◆ BRIEF:
From the entries, filter out every line that lacks "scope" and copy the rest.

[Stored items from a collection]
====================
/-- A hint that waits is complete: LAND and KEEP when every block is landed, WRITEBACK when every block is CLEAN or has been
rewritten since (R226). Blocks named by a WRITEBACK leave the list as they are done. -/
def hintDone (s : State) (h : Hint) : Bool :=
  if h.verb = 4 then h.blocks.isEmpty
  else h.blocks.all fun b => (blockOf s h.hall b).any landed

/-- KEEP holds the blocks of its range as they land (R226). -/
def holdKept (s : State) (h : Hint) : State :=
  h.hold.foldl (fun s b => modBlock s h.hall b fun x =>
    if s.now < h.until_ then { x with keepUntil := some (x.keepUntil.elim h.until_ fun t => max t h.until_) } else x) s

/-- Complete the hints that are done. -/
def serveHints (s : State) : State :=
  let s := s.tier.hints.foldl holdKept s
  let (done, rest) := s.tier.hints.partition (hintDone s)
  done.foldl (fun s h => h.w.elim s fun w => finishCmd s w stOk 0 (leBytes 4 0)) { s with tier := { s.tier with hints := rest } }

/-! ### Revocation drains (R53) and lowered quotas (R510) -/

/-- The endpoints a drain snoops for an entry (R53). -/
def drainWants (s : State) (hid : Nat) (d : Drain) (e : DirEntry) : List Nat :=
  match d.kind with
  | .acl => (d.scope.filter fun x =>
      if x.2.read || x.2.cache then decide (e.owner = some x.1) || sharesIn e x.1
      else x.2.write && decide (e.owner = some x.1)).map fun x => x.1
  | _ => entryEps s hid e

/-- A drain takes up a line: its copies in the withdrawn scope are snooped, unless a welt's abort frees its entry (R53,
R197). -/
def drainLine (s : State) (hid : Nat) (h : Hall) (d : Drain) (line : Nat) : State :=
  match dirAt s line with
  | none => s
  | some e =>
    if s.home.snoops.any fun x => decide (x.1.line = line) && (match x.2 with
      | .weltAbort _ => true
      | _ => false) then s
    else
      let eps := (drainWants s hid d e).filter fun n => !isDead s n
      if eps.isEmpty then (if d.kind = .acl then s else freeDir s line)
      else eps.foldl (fun s n => sendSnoop s n .i hid h line (.drain hid) 0 0 0 sysSub 0) s

/-- Lines of the hall that were busy at a drain's epoch step: once its transaction has ended, one in the withdrawn range is
taken up (R52, R53). -/
def settleDrains (s : State) : State :=
  s.drains.foldl (fun s e => match hallOf s e.1 with
    | some h =>
      let ready := e.2.todo.filter fun l => (lineCtl s l).active.isNone
      if ready.isEmpty then s
      else
        let s := { s with drains := s.drains.modify e.1 fun d => { d with todo := d.todo.filter fun l => !ready.contains l } }
        (ready.filter fun l => lineOf h e.2.lo ≤ l).foldl (fun s l => drainLine s e.1 h e.2 l) s
    | none => s) s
====================
◆ RESPONSE TO THIS EXERCISE:
  | .acl => (d.scope.filter fun x =>
/-- A drain takes up a line: its copies in the withdrawn scope are snooped, unless a welt's abort frees its entry (R53,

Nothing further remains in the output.